Just thought i'd share with you some of goat pics!:shades: i was looking on the images and found some of these nice anglo nubianpics so thought i would share:rainbow:

the 5th one is especially for nubian fan cause it looks like one of her goats


----------



## ksalvagno (Oct 6, 2009)

Nice!


----------



## Jocelnlee (Oct 10, 2013)

Good looking crew, is #4 huge or are you tiny?! Lol


----------



## Jessica84 (Oct 27, 2011)

That's what I'm saying!!! Love the color on those 3.....3rd from last


----------



## usamagoat (May 2, 2013)

me too!:shades:


----------



## kenzie (Sep 22, 2013)

They look great


----------



## Cedar Point Kikos (Oct 16, 2013)

Love the little brown guy! Cutie!
What a big buck! I didn't Nubians could get that big.


----------



## usamagoat (May 2, 2013)

LLNkikos said:


> Love the little brown guy! Cutie!
> What a big buck! I didn't Nubians could get that big.


yep thats how nubians can grow:leap:


----------



## kccjer (Jan 27, 2012)

Just an FYI...these are images from the web. But they sure are some awesome pics!! I love looking at the different breed images.


----------



## usamagoat (May 2, 2013)

kccjer said:


> Just an FYI...these are images from the web. But they sure are some awesome pics!! I love looking at the different breed images.

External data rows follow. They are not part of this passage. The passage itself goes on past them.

/-- A word of the pool written by the POOL target (R192): a free linked cell, or a cell a Host queue holds; none where the write is denied.
A link word written into a cell of a chain reads back, and the chain stays as Bobbin keeps it (DESIGN CHOICE, notes/assumptions/44.md). -/
def State.poolPut (s : State) (cell w : Nat) (x : BitVec 32) : Option State :=
  if ¬ s.hostCell cell ∧ (cell ≥ s.linkedCells ∨ s.heldCells.contains cell) then none
  else match s.cellHome cell with
  | some (q, k) =>
    let v := s.queue q
    if w = 31 then some (s.setQueue q { v with links := (cell, x) :: v.links.filter (fun e => decide (e.1 ≠ cell)) })
    else if 31 * k + w < v.data.length then some (s.setQueue q { v with data := setAt v.data (31 * k + w) x })
    else some { s with pool := Memory.writeWord s.pool (cell * 128 + 4 * w) x }
  | none => some { s with pool := Memory.writeWord s.pool (cell * 128 + 4 * w) x }

/-- The words of a pool read. -/
def State.poolWords (s : State) (a : Nat) : Nat → Nat × State
  | 0 => (0, s)
  | n + 1 =>
    let (w, s) := s.poolWord (a / 128) (a % 128 / 4)
    let (r, s) := s.poolWords (a + 4) n
    (w.toNat + r * 2 ^ 32, s)

/-- The words of a pool write; none where one is denied. -/
def State.poolPuts (s : State) (a data : Nat) : Nat → Option State
  | 0 => some s
  | n + 1 => match s.poolPut (a / 128) (a % 128 / 4) (BitVec.ofNat 32 data) with
    | some t => t.poolPuts (a + 4) (data / 2 ^ 32) n
    | none => none

/-- A transaction at the POOL target (R170, R192), its address in the POOL window: whether it gets an error response, the data of a read,
and the state after it. -/
def State.poolAccess (s : State) (a : BusAcc) (ecc : Ecc) : Bool × Nat × State :=
  let o := a.addr % 2 ^ 25
  let bytes := a.width * a.beats
  if !s.bobReady then (true, 0, s.accErr a 0x05 0)
  else if a.write then
    if a.width < 4 then (true, 0, s.accErr a 0x05 0)
    else match s.poolPuts o a.data (bytes / 4) with
      | some t => (false, 0, t)
      | none => (true, 0, s.accErr a 0x05 0)
  else match ecc with
    | .clean | .corrected =>
      let s := if ecc = .corrected then s.eccCorr (o / 128) else s
      let (w, s) := s.poolWords (o / 4 * 4) (max 1 (bytes / 4))
      (false, (if a.width < 4 then w / 2 ^ (8 * (o % 4)) % 2 ^ (8 * a.width) else w), s)
    | _ => (true, 0, s.accErr a 0x0B 2)

-- ## Register writes (R169 to R171, R194)

/-- The cells of the ring region up to the end of the last ring that is allocated (R4, R172). -/
def State.ringEnd (s : State) : Nat := s.heddle.dests.foldl (fun m e => max m (max (e.2.ring.1 + e.2.ring.2) ((e.2.next.getD (0, 0)).1 + (e.2.next.getD (0, 0)).2))) 0

/-- A write of BOBBIN register offset r (within the block), `v` the word with unwritten bytes kept; Q_CMD acts on its set bits. -/
def State.bobRegWrite (s : State) (r v : Nat) : State :=
  let a := R.BOB_CTRL + r
  if r = 0 then
    if bitOf v 0 then (if s.is R.BOB_STATUS_InitDone then s.wrRW a v else s.ignored a)
    else if s.queues.any (fun e => decide (e.2.state ≠ 0)) then s.ignored a else s.wrRW a v
  else if r = 8 then
    let n := bitsOf v 0 18
    if s.is R.BOB_CTRL_Enable ∨ 131072 < n ∨ n % 16 ≠ 0 ∨ n < s.ringEnd then s.ignored a else s.wrRW a v
  else if r = 12 then (if bitsOf v 0 5 = 0 ∨ 16 < bitsOf v 0 5 then s.refusedAt a else s.wrRW a v)
  else if r = 0x104 then
    let s := if bitOf v 0 then s.qReadCmd else s
    let s := if bitOf v 1 then s.qWriteCmd else s
    let s := if bitOf v 2 then s.qFlushCommand else s
    if bitOf v 3 then s.qClearCmd else s
  else if 0x200 ≤ r ∧ r < 0x280 then
    let k := (r - 0x200) / 0x20
    let o := r % 0x20
    if o = 0 then s.qpSel k v
    else if o = 4 then (s.qpData k v).pfcAll
    else if o = 8 then (s.qpCommand k v).pfcAll
    else s
  else s.wrRW a v

end Sys2Proof.Machine
end

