-- ==== Sys2Proof/Machine/Fades.lean ====
section
/-!
DEFINITION. The ends of fades and of a Realign period as events of their own (R30, R216, R254, R255). Each comes about at the latest
at the strobe of the index that follows, which applies whatever has ended by then.
-/
namespace Sys2Proof.Machine

/-- The Realign period whose last index lies before index n ends: detectors and limiters are replaced, and the closing cross-fades
start (R30, R255). -/
def State.realignDue (s : State) (n : Nat) : State :=
  let s := match s.filt.period with
    | some (s0, k) => if s0 + k ≤ n then s.filtRealignEnd (s0 + k) else s
    | none => s
  match s.det.period with
  | some (s0, k) => if s0 + k ≤ n then s.detRealignEnd else s
  | none => s

/-- FADE_END (R254). -/
def execFadeEnd (j : Nat) (s : State) : Host.Outcome State Fault Refusal := s.accept (below j 1024) fun s =>
  (match s.heddle.last with
   | some n =>
     match (s.chain j).fade with
     | some f => if f.s + f.n ≤ n + 1 then ((s.chainRun j n .clean).updChain j (fun c => c.fadeDue (n + 1))).filtStatus else s
     | none => s
   | none => s).done

/-- REALIGN_PERIOD_END (R30, R255). -/
def execRealignPeriodEnd (s : State) : Host.Outcome State Fault Refusal := s.live fun s =>
  (match s.heddle.last, s.filt.period, s.det.period with
   | some n, some (s0, k), _ => if s0 + k ≤ n + 1 then (s.filterPhase.realignDue (n + 1)).filtStatus else s
   | some n, none, some (s0, k) => if s0 + k ≤ n + 1 then s.realignDue (n + 1) else s
   | _, _, _ => s).done

/-- CLOSING_CROSSFADE_END (R255). -/
def execClosingCrossfadeEnd (j : Nat) (s : State) : Host.Outcome State Fault Refusal := s.accept (below j 1024) fun s =>
  (match s.heddle.last with
   | some n =>
     match (s.chain j).closing with
     | some (c0, len) => if c0 + len ≤ n + 1 then (s.chainRun j n .clean).updChain j (fun c => c.closeDue (n + 1)) else s
     | none => s
   | none => s).done

/-- DELAY_FADE_END (R216). -/
def execDelayFadeEnd (d : Nat) (s : State) : Host.Outcome State Fault Refusal := s.accept (below d 8192) fun s =>
  (match s.heddle.last with
   | some n => s.updDest d (fun v => v.fadeEnd (n + 1))
   | none => s).done

end Sys2Proof.Machine
end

I know they are i said i was looking on google images about some anglonubans? duh:rose:


----------



## kccjer (Jan 27, 2012)

usamagoat said:


> I know they are i said i was looking on google images about some anglonubans? duh:rose:


LOL I know you did! But some responses on here indicate that some people thought they were YOUR animals. LOL


----------



## NubianFan (Jun 3, 2013)

Beautiful Goats! And yes #5 does resemble Dru quite a bit. I love that big buck, that lady does not look short either look at her long legs. My friend has a buck that is at least that big if not bigger though.


----------



## Maggie (Nov 5, 2010)

They are just beautiful!


----------



## HorsePrerace (Jul 25, 2013)

Gorgeous pics thx for sharing!


----------



## dayofthunder (Aug 23, 2013)

I love the 2nd pic with the cute little tongue. So cute!


----------



## thomcarol (Feb 3, 2012)

Beautiful goats.


----------